2. Turf That Feels Spongy or Lifts Like Carpet
This is the most definitive physical sign of grub damage. Walk across the brown or damaged areas and pay attention to how the turf feels underfoot. Grub-damaged turf feels spongy and loose because the roots have been eaten away. In severe cases, you can literally grab a handful of brown grass and peel it back like a carpet, revealing the soil underneath — and often the white, C-shaped grubs themselves.
Healthy grass is anchored firmly to the soil by an extensive root network. When grubs sever those roots, the grass mat detaches from the soil and sits loosely on top. This carpet-like quality is nearly unique to grub damage — drought-stressed grass stays firmly rooted even when brown, and disease-damaged grass typically maintains its root attachment as well.
3. Increased Animal Digging Activity
Grubs are a high-protein food source that attracts a variety of wildlife. If you notice increased digging activity in your lawn — small holes, torn-up patches, or rolled-back sections of turf — animals are likely feeding on grubs beneath the surface.
Skunks and raccoons are the most common culprits in suburban Midwest neighborhoods. They dig small, cone-shaped holes in the turf to extract individual grubs, often working overnight and leaving a lawn that looks like it was attacked with a garden trowel by morning. Moles create raised tunnels (visible ridges in the lawn surface) as they hunt for grubs and other soil insects. Crows and starlings peck at the turf surface, creating small divots as they probe for grubs.

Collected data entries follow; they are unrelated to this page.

-- ==== Sys2Proof/Machine/State.lean ====
section
/-! DEFINITION. The state of the machine (10_state.md R20, R32; 30_encoding.md R88), the reasons a step can stop, the
state after reset (10_state.md R35), and one setter per field that an operation writes. -/

namespace Sys2Proof.Machine

open Sys2Proof

/-- The channel of a DAC write (30_encoding.md R73). -/
inductive Channel where
  /-- Channel A, `dac_ch = 0`. -/
  | A
  /-- Channel B, `dac_ch = 1`. -/
  | B
deriving DecidableEq, Repr

/-- One DAC write, as it stands on the output trace (10_state.md R32). -/
structure DacWrite where
  /-- `dac_code`. -/
  code : Code
  /-- `dac_ch`. -/
  ch : Channel
deriving DecidableEq, Repr

/-- The environment's inputs: the MODEL's own part of State, not the spec's (log 4). Each list is read from its head;
where it is empty a free value of `Config`, indexed by `draws`, takes its place. -/
structure Env where
  /-- The environment's choices before the coming steps. -/
  turns : List Turn
  /-- The answers of `readRaw()` to the coming SAMPs (R196). -/
  readings : List Half
  /-- The levels of `rst_in` at the coming RSTS steps (R197). -/
  levels : List Bool
  /-- How many free values have been drawn. -/
  draws : Nat
deriving DecidableEq, Repr

/-- The state: the static parameters (log 1), the eight registers of R20, the observations of R32, R88 and R198, and
the environment's inputs. -/
structure State where
  /-- The static parameters (00_scope.md R5). No step writes them. -/
  cfg : Config
  /-- PHASE (R21). -/
  phase : Word
  /-- PDELTA (R22). -/
  pdelta : Word
  /-- STAGE (R24). -/
  stage : Word
  /-- RAW (R25). -/
  raw : Half
  /-- RSF (R27). -/
  rsf : Bool
  /-- TE (R28). -/
  te : Bool
  /-- TP (R29). -/
  tp : Bool
  /-- FGS (R30). Codes 17 to 31 name no state of the sequencer. -/
  fgs : FgCode
  /-- The output trace: every DAC write since reset, oldest first (R32; log 16). -/
  trace : List DacWrite
  /-- `op_id`: the word of the operation the last step performed; none where it was not driven (R88; log 14). -/
  opId : Option OpWord
  /-- `wt_idx`: the indices presented to the wavetable in the last step, oldest first (R51, R198; log 15). -/
  wtIdx : List Half
  /-- The environment's inputs (log 4). -/
  env : Env
deriving DecidableEq, Repr

/-- Why a step stops with a fault. Every one is a stop of the MODEL; the hardware raises no exception (R180). -/
inductive Fault where
  /-- Raised by a step whose FGS is 17 to 31: the spec calls such a state stuck (U8). Safe: it is unreachable from
  reset. -/
  | stuckSequencer
  /-- Raised by a wavetable read at an index `>= N`: the spec gives it no meaning and calls it stuck (R53, U3). Safe:
  TICK makes no such read in a well-formed configuration. -/
  | waveOutOfRange
  /-- Raised by a listed timer event while TP = 1: the overrun, taken as a model-level fault, the conservative one of
  the spec's two treatments (R184, U4; log 5). Safe: the hardware would go on. -/
  | timerOverrun
deriving DecidableEq, Repr

/-- Why a step is refused. -/
inductive Refusal where
  /-- Raised by an arm of exec whose instruction has no meaning yet. Safe: nothing is claimed about it. -/
  | notModelled (mnemonic : String)
  /-- Raised by every step and every operation of an ill-formed configuration: the spec says that a model refuses it
  (R6, R181, U1, U2). Safe: nothing is claimed about it. -/
  | illFormedConfig
  /-- Raised by SAMP where the listed reading is above ADC_MAX: the spec's treatment is to refuse the draw (U5, D23;
  log 6). Safe for that input: nothing is claimed about it. -/
  | readingOutOfRange
  /-- Raised by a step whose program word is reserved: the spec says that a model refuses such a program (R84, U7).
  Safe: the hardwired program holds none. -/
  | reservedWord (w : OpWord)
deriving DecidableEq, Repr

/-- What a step or a meaning answers. -/
abbrev Result := Host.Outcome State Fault Refusal

/-- No input listed and no free value drawn. -/
def Env.empty : Env where
  turns := []
  readings := []
  levels := []
  draws := 0

namespace State

/-- The state R35 gives, for a configuration and an environment. -/
def init (c : Config) (e : Env) : State where
  cfg := c
  phase := 0
  pdelta := 0
  stage := 0
  raw := 0
  rsf := false
  te := false
  tp := false
  fgs := 0
  trace := []
  opId := none
  wtIdx := []
  env := e

/-- The machine right after reset (R35, R210), in the default configuration (R7). -/
def reset : State := init Config.default Env.empty

/-- PHASE <- `v`. -/
def setPhase (s : State) (v : Word) : State := { s with phase := v }

/-- PDELTA <- `v`. -/
def setPdelta (s : State) (v : Word) : State := { s with pdelta := v }

/-- STAGE <- `v`. -/
def setStage (s : State) (v : Word) : State := { s with stage := v }

/-- RAW <- `v`. -/
def setRaw (s : State) (v : Half) : State := { s with raw := v }

/-- RSF <- `v`. -/
def setRsf (s : State) (v : Bool) : State := { s with rsf := v }

/-- TE <- `v`. -/
def setTe (s : State) (v : Bool) : State := { s with te := v }

/-- TP <- `v`. -/
def setTp (s : State) (v : Bool) : State := { s with tp := v }

/-- FGS <- `v`. -/
def setFgs (s : State) (v : FgCode) : State := { s with fgs := v }

/-- The output trace becomes `v`. -/
def setTrace (s : State) (v : List DacWrite) : State := { s with trace := v }

/-- `op_id` shows `v`. -/
def setOpId (s : State) (v : Option OpWord) : State := { s with opId := v }

/-- The indices presented on `wt_idx` become `v`. -/
def setWtIdx (s : State) (v : List Half) : State := { s with wtIdx := v }

/-- The environment's inputs become `v`. -/
def setEnv (s : State) (v : Env) : State := { s with env := v }

end State

end Sys2Proof.Machine
end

The animal damage is often more visually dramatic than the grub damage itself. A raccoon can tear up a 10-square-foot section of lawn in a single night looking for grubs. The frustrating part is that treating the animal problem without addressing the grubs is futile — the animals will return as long as the food source is present.
4. Grass That Does Not Recover From Drought or Heat
Cool-season grass naturally goes dormant during extended heat or drought, turning brown to conserve energy. This is a survival mechanism, and dormant grass typically recovers within 2–3 weeks once temperatures cool and moisture returns. If sections of your lawn turn brown during summer stress but fail to green up when conditions improve, grub damage is a likely explanation.
Grubs have eaten the roots that the grass needs to recover from dormancy. Without a functioning root system, the grass cannot absorb the water and nutrients required to break dormancy and resume growth. The brown areas stay brown — and often get worse — while the rest of the lawn greens up around them. This contrast is a strong indicator that something below the surface is preventing recovery.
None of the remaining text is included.